The chain B can be found in the text has with the following algorithm:

  1. To fix i = 1;
  2. As long as there remain positions to check
  3. * Comparer letter with letter the chain B and the text has starting from the position i;
  4. * If the chain corresponds, to finish the treatment and to turn over i like position of the beginning of the occurrence;
  5. * If not to fix i = I + 1;
  6. To finish the treatment, no occurrence was found.

This procedure can be improved by stopping the comparison of the third stage as soon as a different character is detected.

This approach has a disadvantage: after an unfruitful comparison, the following comparison will begin with the position i + 1, without holding any account of those which already took place with the preceding iteration, with the position i. The algorithm of Knuth-Morris-Pratt examines initially the chain B and in deduced from information making it possible not to compare each character more once.

Phases

  1. the first phase of the algorithm builds a table, indicating for each position a “shift”, i.e. the next position where a potential occurrence of the chain can be.
  2. the second phase carries out research strictly speaking, by comparing the characters of the chain and those of the text. In the event of difference, it uses the table to know the shift to be taken into account to continue research without flashback.

Example

To present the principle of operation of the algorithm, a particular example is considered: the chain P is worth ABCDABD and the text S is ABC ABCDAB ABCDABCDABDE.

Notations : To represent the character strings, this article uses tables from which the indices begin to zero.
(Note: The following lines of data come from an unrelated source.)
-- ==== Sys2Proof/Machine/Copy.lean ====
section
/-!
DEFINITION. Machine/Copy.lean: the copy engines (04_core.md, 4.7), and the scrub, refresh and refill of a
core's stores (R88, R97, R99). A copy with an end that the fabric reaches moves by requests, injected one at a
time, whose answers move it on; COPY_COMPLETE moves the bytes of every other copy.
-/

namespace Sys2Proof.Machine

/-! ### Descriptors -/

/-- Bytes of a descriptor. -/
def CopyDesc.total (d : CopyDesc) : Nat := d.rows.toNat * d.length.toNat

/-- Source and destination address of the byte a descriptor has reached, and what is left of its row
(R107, Table 4.6). -/
def CopyDesc.place (d : CopyDesc) (moved : Nat) : Nat × Nat × Nat :=
  let r := moved / d.length.toNat
  let o := moved % d.length.toNat
  let step (v : Word64) : Nat := if d.twoD then r * v.toNat else 0
  (d.src.toNat + step d.srcStride + o, d.dst.toNat + step d.dstStride + o, d.length.toNat - o)

/-- Flight i of queue q. -/
def Site.flightAt (c : Site) (q : Fin 4) (i : Nat) : Option CopyFlight := (c.queue q).flight[i]?

/-- Flight i of queue q becomes f of itself. -/
def Site.modFlight (c : Site) (q : Fin 4) (i : Nat) (f : CopyFlight → CopyFlight) : Site :=
  let k := c.queue q
  c.setQueue q { k with flight := k.flight.modify i f }

/-! ### Permission (R109, R112, R232, R233, R236, R240) -/

/-- Status of an access by a copy of scope o to page p (R216, R232, R236, R240, R442). DEDUCED, log entry 26. -/
def State.pageCode (s : State) (o : Option HamletNo) (write : Bool) (p : Nat) : BitVec 4 :=
  let v := s.page p
  if s.pageCap ≤ p then 3
  else if v.valid = false then 4
  else if s.hamletResetting v.owner || s.pageHeld p then 2
  else if v.kind = 3 ∨ v.kind = 4 then 3
  else if v.owner ≠ o then 1
  else if write = true ∧ v.kind = 2 then 3
  else 0

/-- The first status other than OK of several. -/
def firstBad (l : List (BitVec 4)) : BitVec 4 := (l.find? fun x => decide (x ≠ 0)).getD 0

/-- Status of an access to a range of GDDR7. -/
def State.rangeCode (s : State) (o : Option HamletNo) (write : Bool) (a len : Nat) : BitVec 4 :=
  firstBad ((pagesOf a len).map (s.pageCode o write))

/-- Status of an access to the working store of a site from scope o (R200, R216, Table 7.5). -/
def State.coreCode (s : State) (o : Option HamletNo) (n : SiteNo) (a len : Nat) : BitVec 4 :=
  let c := s.site n
  if c.resetting || s.hamletResetting c.hamlet then 2
  else if !c.present || c.bound.isNone then 4
  else if c.hamlet ≠ o then 1
  else if wsSize < a + len then 3
  else 0

/-- Status of an access to the working store of a logical core. -/
def State.lcoreCode (s : State) (o : Option HamletNo) (lc : LCoreNo) (a len : Nat) : BitVec 4 :=
  match s.siteOf lc with
  | some n => s.coreCode o n a len
  | none => 4

/-- The logical core of a descriptor. -/
def CopyDesc.core (d : CopyDesc) : LCoreNo := ⟨d.lcore.toNat, d.lcore.isLt⟩

/-- A hamlet's host data is sealed (R440). -/
def State.sealed (s : State) (o : Option HamletNo) : Bool :=
  match o with
  | some h => (s.hamlet h).hostEnc
  | none => false

/-- Status of an access to host memory (R333, R440). -/
def State.hostCode (s : State) (o : Option HamletNo) (d : CopyDesc) (stride : Word64) : BitVec 4 :=
  if s.host.lost then 4
  else
    match o with
    | some h =>
      if s.sealed o && ((s.hamlet h).hostKey.isNone || (d.twoD && decide (stride.toNat % 4160 ≠ 0))) then 1
      else 0
    | none => 0

/-- The ring that issued the LAUNCH running on a core (R311). -/
def State.launchRing (s : State) (n : SiteNo) : RingNo :=
  match (s.site n).launch with
  | some l => (match s.desc l.desc with | some d => d.ring | none => 0)
  | none => 0

/-- Status of a copy's access to host memory at either end, through the home port of its ring; 0 for a copy without
one (R215, R311, R333, R440). -/
def State.hostEnd (s : State) (n : SiteNo) (d : CopyDesc) : BitVec 4 :=
  let o := (s.site n).hamlet
  let way : BitVec 4 := if s.reach (rtrOfSite n) (portRtr (s.ring (s.launchRing n)).via) then 0 else 4
  firstBad [if d.srcKind = 6 then firstBad [way, s.hostCode o d d.srcStride] else 0,
            if d.dstKind = 6 then firstBad [way, s.hostCode o d d.dstStride] else 0]

/-! ### Requests (R197, R209, R210, R232) -/

/-- Router and port that serve a remote end of a copy, or the status its own source port answers (R215,
R232). -/
def State.portOf (s : State) (n : SiteNo) (d : CopyDesc) (kind : BitVec 4) (a : Nat) :
    Except (BitVec 4) (Fin 64 × Bool) :=
  let o := (s.site n).hamlet
  let go (p : Fin 64 × Bool) : Except (BitVec 4) (Fin 64 × Bool) :=
    if s.reach (rtrOfSite n) p.1 then .ok p else .error 4
  match kind.toNat with
  | 3 =>
    if s.pageCap ≤ a / 8388608 then .error 3
    else
      let v := s.page (a / 8388608)
      if v.valid then go (s.memPort v.field) else .error 4
  | 4 =>
    match s.siteOf d.core with
    | some m => go (rtrOfSite m, false)
    | none => .error 4
  | _ =>
    match s.linkTo s.id.dev d.device (BitVec.ofNat 64 a) o with
    | some l => go (s.linkPort (fieldOfLink l))
    | none => .error 4

/-- A copy end is reached by requests of this device's fabric. -/
def byFabric (kind : BitVec 4) : Bool :=
  decide (kind = 3) || decide (kind = 4) || decide (kind = 5) || decide (kind = 7)

/-- Bytes of the sill entry a source address names (R104, Table 4.7): what the drain did not write reads
as 0. -/
def Site.sillRead (c : Site) (a len : Nat) : List Byte :=
  tbytes (fun _ => 0) (c.entry (a / 4194304 % 64)).data (a % 4194304) len

/-- Source bytes of a core's own stores. -/
def Site.localRead (c : Site) (kind : BitVec 4) (a len : Nat) : List Byte :=
  match kind.toNat with
  | 0 => c.wsRead a len
  | 1 => c.granRead a len
  | _ => c.sillRead a len

/-- A copy moves by requests through the fabric. -/
def CopyDesc.byRequests (d : CopyDesc) : Bool := d.combine || byFabric d.srcKind || byFabric d.dstKind

/-- The request that reads a copy's next bytes from a source that the fabric reaches. -/
def State.readPacket (s : State) (n : SiteNo) (d : CopyDesc) (sa left : Nat) : Except (BitVec 4) Packet :=
  let span := min left (8192 - sa % 8192)
  (s.portOf n d d.srcKind sa).map fun p => mkPacket 3 (rtrOfSite n, false) p (s.site n).hamlet sa span []

/-- The bytes a copy sends next to a destination that the fabric reaches: of a local source as it holds them,
none from a granary block whose refill is pending (R99); of every other source those it has brought. -/
def Site.sendBytes (c : Site) (f : CopyFlight) (sa span : Nat) : List Byte :=
  if f.desc.srcKind.toNat ≤ 2 then
    if f.desc.srcKind = 1 ∧ c.refilling sa span = true then [] else c.localRead f.desc.srcKind sa span
  else f.buf.take span

/-- The next request of a copy: its packet, or the status that its source port answers; none when it has
no more requests through the fabric, or waits for its source. The bytes of a source that the fabric reaches are
read by a request of their own before they are written. -/
def State.nextPacket (s : State) (n : SiteNo) (f : CopyFlight) : Option (Except (BitVec 4) Packet) :=
  let c := s.site n
  let d := f.desc
  let me : Fin 64 × Bool := (rtrOfSite n, false)
  if d.total ≤ f.moved then none
  else if d.byRequests ∧ s.hostEnd n d ≠ 0 then some (.error (s.hostEnd n d))
  else
    let (sa, da, left) := d.place f.moved
    if d.combine then
      let span := min left (if d.redFmt then 512 else 6336)
      let port := if d.dstKind = 0 then .ok me else s.portOf n d d.dstKind da
      some (port.map fun p =>
        { mkPacket 5 me p c.hamlet da span (c.localRead d.srcKind sa span) with
          fmt := d.redFmt, contrib := d.contributor, group := d.group })
    else if byFabric d.dstKind then
      let bs := c.sendBytes f sa (min left (8192 - da % 8192))
      if bs ≠ [] then
        some ((s.portOf n d d.dstKind da).map fun p => mkPacket 1 me p c.hamlet da bs.length bs)
      else if byFabric d.srcKind then some (s.readPacket n d sa left)
      else none
    else if byFabric d.srcKind then some (s.readPacket n d sa left)
    else none

/-! ### Ends of a copy -/

/-- The entry a copy reads is read by one copy less; an entry FREEING is freed with its last reader
(Table 4.5). -/
def Site.sillDone (c : Site) (a : Nat) : Site :=
  let i := a / 4194304 % 64
  let v := c.entry i
  let v := { v with readers := v.readers - 1 }
  let c := c.setEntry i v
  if v.st = .freeing ∧ v.readers = 0 then c.sillGone i else c

/-- Flight i leaves its queue; an answer still on its way to it will be discarded (R199, R208). -/
def State.leaveFlight (s : State) (n : SiteNo) (q : Fin 4) (i : Nat) (f : CopyFlight) : State :=
  let s := match f.txn with
    | some t => s.leaveTxn (rtrOfSite n) t
    | none => s
  s.modSite n fun c =>
    let k := c.queue q
    let c := c.setQueue q { k with flight := k.flight.eraseIdx i }
    if f.desc.srcKind = 2 then c.sillDone f.desc.src.toNat else c

/-- A sealed host block failed its check (R440); outside HOST_ENC nothing is recorded. -/
def State.hostAuthFail (s : State) (o : Option HamletNo) (addr : Word64) : State :=
  match o with
  | some h => if (s.hamlet h).hostEnc then s.fault 0x0707 none (BitVec.ofNat 32 h.val) addr else s
  | none => s

/-- Flight i of queue q fails with a Table 4.9 code: no token, no bell, its queue halts, and COPY_FAULT,
or PARITY_DATA for a third parity failure, is reported (R113, R184); COPY_FAULT stops dispatch (R158). An
uncorrectable source word is also counted at its store (R97, R186). DEDUCED, log entry 68. -/
def State.copyFail (s : State) (n : SiteNo) (q : Fin 4) (i : Nat) (code : BitVec 4) (parity : Bool) :
    State :=
  match (s.site n).flightAt q i with
  | none => s
  | some f =>
    let d := f.desc
    let s := s.leaveFlight n q i f
    let s := s.modSite n fun c =>
      let k := c.queue q
      c.setQueue q (if k.halted then k else { k with halted := true, err := code, errTag := d.tag })
    let s :=
      if code = 6 ∧ d.srcKind = 2 then
        (s.modSite n fun c => { c with sillEcc := eccUncorrectable c.sillEcc }).fault 0x000B (some n)
          (BitVec.ofNat 32 (d.src.toNat / 4194304 % 64)) (BitVec.ofNat 64 (d.src.toNat % 4194304))
      else if code = 6 ∧ d.srcKind = 0 then s.wsLost n d.src.toNat
      else if code = 6 ∧ d.srcKind = 6 then
        s.hostAuthFail (s.site n).hamlet (d.src + BitVec.ofNat 64 (f.moved / 4096 * 4160))
      else s
    if parity then
      s.report 0x0006 (some n) (fieldAt d.srcKind 0 ||| fieldAt d.dstKind 4) d.dst
    else
      s.hwFault n 0x000F (fieldAt code 0 ||| fieldAt (BitVec.ofNat 2 q.val) 4)
        (d.tag.setWidth 64)

/-! ### The router port (R111, R199, R204) -/

/-- Class of a copy at a shared resource: 0 high, 1 normal, 2 low (R27, R111, Table 1.8). -/
def State.copyClass (s : State) (d : CopyDesc) : Nat :=
  match d.prio.toNat with
  | 3 => 0
  | 2 => 1
  | 1 => 2
  | _ => if (s.role = 0 ∧ d.dstKind = 7) ∨ (s.role = 1 ∧ d.srcKind = 7) then 0 else 1

/-- The class a copy is granted in: high once it has waited 4,096 cycles of its core (R111). -/
def State.flightClass (s : State) (n : SiteNo) (f : CopyFlight) : Nat :=
  match f.waitFrom with
  | some c => if 4096 ≤ ((s.site n).cycle - c).toNat then 0 else s.copyClass f.desc
  | none => s.copyClass f.desc

/-- The first copy of a queue that has a request to send, and the request. -/
def State.copyHead (s : State) (n : SiteNo) (q : Fin 4) : Option (Nat × CopyFlight × Packet) :=
  (List.range 4).findSome? fun i =>
    match (s.site n).flightAt q i with
    | some f =>
      if f.txn.isSome then none
      else
        match s.nextPacket n f with
        | some (.ok p) => some (i, f, p)
        | _ => none
    | none => none

/-- The requester of its port that a waiting packet belongs to: a copy engine 0 to 3, or the rest (R204). -/
def State.requester (s : State) (e : PortReq) : Nat :=
  match e.kind with
  | .again _ =>
    (match (s.txnOf e.pkt.srcRtr e.pkt.txn).map Txn.use with
     | some (.copy _ q) => q.val
     | _ => 4)
  | _ => 4

/-- The descriptor of the copy that a request was made for. -/
def State.descOf (s : State) (x : Txn) : Option CopyDesc :=
  match x.use with
  | .copy n q =>
    (((s.site n).queue q).flight.find? fun f => decide (f.txn = some x.txn)).map (·.desc)
  | _ => none

/-- What a requester offers its router port: a packet that waits there, or a copy's next request. -/
inductive Offer where
  | queued (e : PortReq)
  | copy (n : SiteNo) (q : Fin 4) (i : Nat) (p : Packet)
deriving DecidableEq, Repr

/-- The offer of a requester that its port could send now, with its class: responses and what is no copy's are
normal. A core whose clock has stopped offers no copy (R111). DESIGN CHOICE, log entry 94. -/
def State.offer (s : State) (r : Fin 64) (w : Nat) : Option (Nat × Offer) :=
  match s.fab.waiting.find? fun e =>
      decide (e.pkt.srcRtr = r) && decide (s.requester e = w) && s.canSend e.pkt e.kind with
  | some e =>
    let d := (s.txnOf e.pkt.srcRtr e.pkt.txn).bind s.descOf
    some (if w < 4 then (d.map s.copyClass).getD 1 else 1, .queued e)
  | none =>
    if h : w < 4 then
      (siteAtRtr r).bind fun n =>
        if s.clocked n = false then none
        else
          (s.copyHead n ⟨w, h⟩).bind fun x =>
            if s.canSend x.2.2 (.request (.copy n ⟨w, h⟩)) then
              some (s.flightClass n x.2.1, .copy n ⟨w, h⟩ x.1 x.2.2)
            else none
    else none

/-- The requesters of a router's port in round-robin order after the one granted last, with their offers (R111,
R204). -/
def State.offers (s : State) (r : Fin 64) : List (Nat × Nat × Offer) :=
  let last := tget (fun _ => 4) s.fab.portLast r.val
  ([1, 2, 3, 4, 5].map fun k => (last + k) % 5).filterMap fun w => (s.offer r w).map fun o => (w, o)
Thus, the C of the chain P will be noted P. m indicates the position in the text S to which the chain P is in the course of checking, and i the position of the character currently checked in P.
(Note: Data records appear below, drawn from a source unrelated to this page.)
-- ==== Sys2Proof/Machine/MemCtl.lean ====
section
/-!
DEFINITION. Machine/MemCtl.lean: the memory controllers: status of requests at their endpoints (R200, R216, R233,
R240, R246), the service of reads and writes with CRC repeats and ECC (R225, R226, R228), and the requests that wait
at a closed channel (R244, R248, R349).
-/

namespace Sys2Proof.Machine

/-! ### Status of a request at its endpoint (R184, R198, R200, R216, R233, R246) -/

/-- A packet comes from a services endpoint (R200). DEDUCED, log entry 26. -/
def fromServices (p : Packet) : Bool :=
  !p.owned && !p.srcEp && (List.finRange 8).any fun f => decide (svcRtr f = p.srcRtr)

/-- A packet comes from a memory controller acting for the stewards (R200): its pages are held to VALID only.
DEDUCED, log entry 26. -/
def State.fromMemory (s : State) (p : Packet) : Bool :=
  !p.owned && (List.finRange 8).any fun f => decide (s.memPort f = (p.srcRtr, p.srcEp))

/-- The scope a packet acts for at a core: a services endpoint passes every shutter (R200). -/
def actsFor (p : Packet) (owner : Option HamletNo) : Option HamletNo :=
  if fromServices p then owner else pktTag p

/-- A core's shutter refuses an untagged packet that no services endpoint sent (R200). -/
def untagged (p : Packet) : Bool := !p.owned && !fromServices p

/-- Status of a request at its endpoint (R200, R216, R232, R236, Table 7.5). DEDUCED, log entry 26. -/
def State.packetCode (s : State) (p : Packet) (ep : Endpoint) (write : Bool) : BitVec 4 :=
  match ep with
  | .core n =>
    let st := s.coreCode (actsFor p (s.site n).hamlet) n (pktAddr p) (spanOf p)
    if untagged p ∧ (st = 0 ∨ st = 3) then 1 else st
  | .memory f =>
    let pg := pktAddr p / 8388608
    let v := s.page pg
    if s.pageCap ≤ pg then 3
    else if v.valid = false ∨ v.field ≠ f then 4
    else if s.hamletResetting v.owner || s.pageHeld pg then 2
    else if fromServices p || s.fromMemory p then 0
    else s.pageCode (pktTag p) write pg
  | .services _ => 3
  | .link l => if s.carries l (pktTag p) then 0 else 4

/-- Status of a request at its controller: a program's copy is held to R236 and R240, the stewards' and
the granary's own paths only to VALID (R233); a page of a hamlet that is being reset refuses every one (R216). -/
def State.memCode (s : State) (f : FieldNo) (r : MemReq) : BitVec 4 :=
  let pg := r.addr.toNat / 8388608
  let v := s.page pg
  if s.pageCap ≤ pg then 3
  else if v.valid = false ∨ v.field ≠ f then 4
  else if s.hamletResetting v.owner || s.pageHeld pg then 2
  else if r.ofProgram then s.pageCode (tagOf r.owned r.hamlet) r.write pg
  else 0

/-- Status of a remote page request (R246, R247, R438). DEDUCED, log entry 32. -/
def State.remoteCode (s : State) (r : RemoteReq) : BitVec 4 :=
  let k := s.link r.link
  let pg := r.addr.toNat / 8388608
  let v := s.page pg
  if k.owner.isSome ∧ k.confirmed = false then 1
  else if s.role ≠ 2 then 12
  else if s.pageCap ≤ pg then 3
  else if v.valid = false then 4
  else if s.hamletResetting v.owner || s.pageHeld pg then 2
  else if v.owner ≠ k.owner then 1
  else if v.kind ≠ 1 ∨ (if r.write then v.remW else v.remR) = false ∨ r.len = 0 ∨
          (r.addr.toNat + r.len - 1) / 8388608 ≠ pg then 3
  else 0

/-- Status that a controller gives a request when it arrives: by the page-map entry in force then (R233). -/
def State.workCode (s : State) (f : FieldNo) : MemWork → BitVec 4
  | .unit r => s.memCode f r
  | .write p _ => s.packetCode p (.memory f) true
  | .read p _ => s.packetCode p (.memory f) false
  | .remote r => s.remoteCode r

/-! ### Answers -/

/-- The response of a controller to a request for a 64 B unit. -/
def State.memAnswer (s : State) (f : FieldNo) (r : MemReq) (st : BitVec 4) (data : List Byte) : State :=
  s.respond (s.unitAnswer f r st data)

/-- The answer to a request, with its data. -/
def State.workAnswer (s : State) (f : FieldNo) (st : BitVec 4) (data : List Byte) : MemWork → State
  | .unit r => s.memAnswer f r st data
  | .write p _ => s.respond (replyTo p 2 st [])
  | .read p _ => s.respond (replyTo p 4 st data)
  | .remote r => s.remoteReply r.link (remotePkt r) (if r.write then 2 else 4) st data

/-! ### Service of a request (R225, R226, R228) -/

/-- The CRC failures of a request's bursts, by page-map address (R225). -/
def MemWork.crc (w : MemWork) : List (Nat × Nat) :=
  let at_ (x : BitVec 16 × Nat) : Nat × Nat := (w.addr + x.1.toNat, x.2)
  match w with
  | .unit r => [(r.addr.toNat, r.crcFails)]
  | .write _ o => o.crc.map at_
  | .read _ o => o.crc.map at_
  | .remote r => r.obs.crc.map at_

/-- What a request's bursts do when it is served once more after a retrain: those that had failed four times are
repeated (R225). -/
def MemWork.again (w : MemWork) : MemWork :=
  let once (l : List (BitVec 16 × Nat)) : List (BitVec 16 × Nat) :=
    (l.filter fun x => decide (4 ≤ x.2)).map fun x => (x.1, 1)
  match w with
  | .unit r => .unit { r with crcFails := 1 }
  | .write p o => .write p { o with crc := once o.crc }
  | .read p o => .read p { o with crc := once o.crc }
  | .remote r => .remote { r with obs := { r.obs with crc := once r.obs.crc } }

/-- The repeats of a burst are counted and folded into CRC_RETRY (R225, R253); the burst counts once among
the channel's repeated bursts (R243). -/
def State.crcRepeats (s : State) (ms : MemNo) (ch : Fin 4) (write : Bool) (n : Nat) : State :=
  if n = 0 then s
  else
    let w := s.tb.toNat / 1000000
    let s := s.modMsite ms fun m => { m with crcRepeats := satAdd m.crcRepeats n }
    let s := s.modChan ms ch fun c =>
      if c.window = w then { c with repeats := c.repeats + 1 } else { c with window := w, repeats := 1 }
    s.fold 0x0203 ms.val
      (BitVec.ofNat 32 (ms.val + 16 * ch.val) ||| bitAt write 6) 0

/-- The repeats of a request's bursts, each at most three, are counted (R225). -/
def State.workRepeats (s : State) (f : FieldNo) (w : MemWork) : State :=
  w.crc.foldl (fun s x => s.crcRepeats (memOf s f x.1) (chanOf s f x.1) w.writes (min x.2 3)) s

/-- A write is made where its words passed their parity, and answered (R184, R226). -/
def State.ddrPut (s : State) (f : FieldNo) (w : MemWork) (data : List Byte) (bad : List Nat) : State :=
  let cut : Bool := match w with
    | .write p _ => p.truncated
    | _ => false
  (s.putWords data bad fun s o ws => s.ddrWrite (w.addr + o) ws).workAnswer f
    (if cut then 5 else if bad ≠ [] then 6 else 0) [] w

/-- A read is answered with its data, or with SOURCE_UNCORRECTABLE (R226). -/
def State.ddrGet (s : State) (f : FieldNo) (w : MemWork) (ecc : EccObs) (off : Nat) : State :=
  let a := w.addr + off
  let s := s.memEcc (memOf s f a) (chanOf s f a) (a / 64 * 64) ecc false
  if ecc = .uncorrectable then s.workAnswer f 7 [] w
  else s.workAnswer f 0 (s.ddrRead w.addr w.span) w

/-- A request that may be served reads or writes (R226). -/
def State.workEffect (s : State) (f : FieldNo) (w : MemWork) : State :=
  match w with
  | .unit r => if r.write then s.ddrPut f w r.data r.bad else s.ddrGet f w r.ecc 0
  | .write p o => s.ddrPut f w p.data o.bad
  | .read _ o => s.ddrGet f w o.ecc o.off.toNat
  | .remote r => if r.write then s.ddrPut f w (r.data.take r.len) [] else s.ddrGet f w r.obs.ecc r.obs.off.toNat

/-- The first burst of a request that has failed four times. -/
def MemWork.failed (w : MemWork) : Option Nat := (w.crc.find? fun x => decide (4 ≤ x.2)).map (·.1)

/-- A controller serves a request whose channels are open: a burst that fails four times starts a retrain of its
channel, and the request waits for its end (R225, R226, R243). -/
def State.memServe (s : State) (f : FieldNo) (w : MemWork) (since : Word64) : State :=
  let s := s.workRepeats f w
  match w.failed with
  | some a =>
    let ms := memOf s f a
    let ch := chanOf s f a
    let s := s.modChan ms ch fun c => { c with due := some (c.due.getD s.tb) }
    { s with mem := { s.mem with waiting := s.mem.waiting ++
        [{ field := f, work := w.again, since := since, after := some (ms, ch) }] } }
  | none => s.workEffect f w

/-! ### Requests that wait (R228, R244, R248, R349) -/

/-- The 4 KiB units of a request, each of one channel (R231). -/
def MemWork.parts (w : MemWork) : List Nat :=
  (List.range ((w.addr + w.span - 1) / 4096 + 1 - w.addr / 4096)).map fun i => (w.addr / 4096 + i) * 4096

/-- Two requests touch a 64 B unit in common (R228). -/
def MemWork.meets (w v : MemWork) : Bool :=
  decide (w.addr / 64 ≤ (v.addr + v.span - 1) / 64) && decide (v.addr / 64 ≤ (w.addr + w.span - 1) / 64)

/-- A request cannot be served now: its field's clocks are stopped, a channel of it is closed, or an earlier request
for a unit of it waits (R228, R244, R349). -/
def State.memHeld (s : State) (f : FieldNo) (w : MemWork) (earlier : List MemItem) : Bool :=
  s.fieldStopped f ||
  (w.parts.any fun a => ((s.msite (memOf s f a)).chan (chanOf s f a)).closed) ||
  (earlier.any fun e => decide (e.field = f) && e.work.meets w)

/-- Class of a waiting request: in the CACHE role remote page requests, and others that have waited 4,096 fabric
cycles, come first (R248). -/
def State.memClass (s : State) (e : MemItem) : Nat :=
  let cycles := (s.tb - e.since).toNat * (s.region ⟨40 + e.field.val, by omega⟩).mhz.toNat / 1000
  match e.work with
  | .remote _ => 0
  | _ => if s.role = 2 ∧ cycles < 4096 then 1 else 0

/-- The waiting requests of a field that can be served now, oldest first. -/
def State.memReady (s : State) (f : FieldNo) : List MemItem :=
  (List.range s.mem.waiting.length).filterMap fun i =>
    (s.mem.waiting[i]?).bind fun e =>
      if decide (e.field = f) && e.after.isNone && !s.memHeld f e.work (s.mem.waiting.take i) then some e else none

/-- The next waiting request of a field to be served: the oldest of the best class (R244, R248). -/
def State.memNext (s : State) (f : FieldNo) : Option MemItem :=
  (s.memReady f).find? fun e => (s.memReady f).all fun x => decide (s.memClass e ≤ s.memClass x)

/-- A controller serves what waits and can be served (R244, R248). -/
def State.serveWaiting (s : State) (f : FieldNo) : Nat → State
  | 0 => s
  | k + 1 =>
    match s.memNext f with
    | none => s
    | some e =>
      ({ s with mem := { s.mem with waiting := s.mem.waiting.erase e } }.memServe f e.work e.since).serveWaiting f k

/-- A controller serves everything that waits and can be served. -/
def State.serveField (s : State) (f : FieldNo) : State := s.serveWaiting f s.mem.waiting.length

/-- A request arrives at its controller: refused by the entry in force, served, or it waits (R228, R233, R244). -/
def State.memArrive (s : State) (f : FieldNo) (w : MemWork) : State :=
  let st := s.workCode f w
  if st ≠ 0 then s.workAnswer f st [] w
  else if s.memHeld f w s.mem.waiting then
    { s with mem := { s.mem with waiting := s.mem.waiting ++ [{ field := f, work := w, since := s.tb, after := none }] } }
  else s.memServe f w s.tb

end Sys2Proof.Machine
end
1 2 01234567890123456789012 m: v S: ABC ABCDAB ABCDABCDABDE P: ABCDABD I: ^ 0123456

The algorithm starts by testing the correspondence of the characters the ones after the others. Thus, with the fourth stage, m = 0 and i = 3. S is a space and P = 'D', the correspondence is not possible.

1 2 01234567890123456789012 m: v S: ABC ABCDAB ABCDABCDABDE P: ABCDABD I: ^ 0123456

Rather than to start again with m = 1, the algorithm notices that no A is present in P between positions 0 and 3, except for position 0. Consequently, to have tested all the preceding characters, the algorithm knows that it is not likely any to find the beginning of a correspondence if it checks again. So the algorithm advances until the following character, by posing m = 4 and I = 0.

1 2 01234567890123456789012 m: v S: ABC ABCDAB ABCDABCDABDE P: ABCDABD I: ^ 0123456

An almost complete correspondence is quickly obtained when, with i = 6, the checking fails.

1 2 01234567890123456789012 m: v S: ABC ABCDAB ABCDABCDABDE P: ABCDABD I: ^ 0123456

However, right before the end of this partial correspondence, the algorithm passed on the reason AB, which could correspond to the beginning of another correspondence. This information must thus be taken into account. As the algorithm knows already that these the first two characters correspond with the two characters preceding the current position, it is not necessary to reverify them. Thus, the algorithm takes again its treatment the current character, with m = 8 and i = 2.

1 2 01234567890123456789012 m: v S: ABC ABCDAB ABCDABCDABDE P: ABCDABD I: ^ 0123456

This checking fails immediately (C does not correspond with space in S). As the chain does not contain any space (as in the first stage), the algorithm continues research with m = 11 and by réinitialisant i = 0.

1 2 01234567890123456789012 m: v S: ABC ABCDAB ABCDABCDABDE P: ABCDABD I: ^ 0123456

Again, the algorithm finds a correspondence partial ABCDAB, but the following character C does not correspond to the final character D of the chain.

1 2 01234567890123456789012 m: v S: ABC ABCDAB ABCDABCDABDE P: ABCDABD I: ^ 0123456

With the same reasoning that previously, the algorithm begins again with m = 15, to start with the chain of two characters AB driving to the current position, by fixing i = 2, new current position.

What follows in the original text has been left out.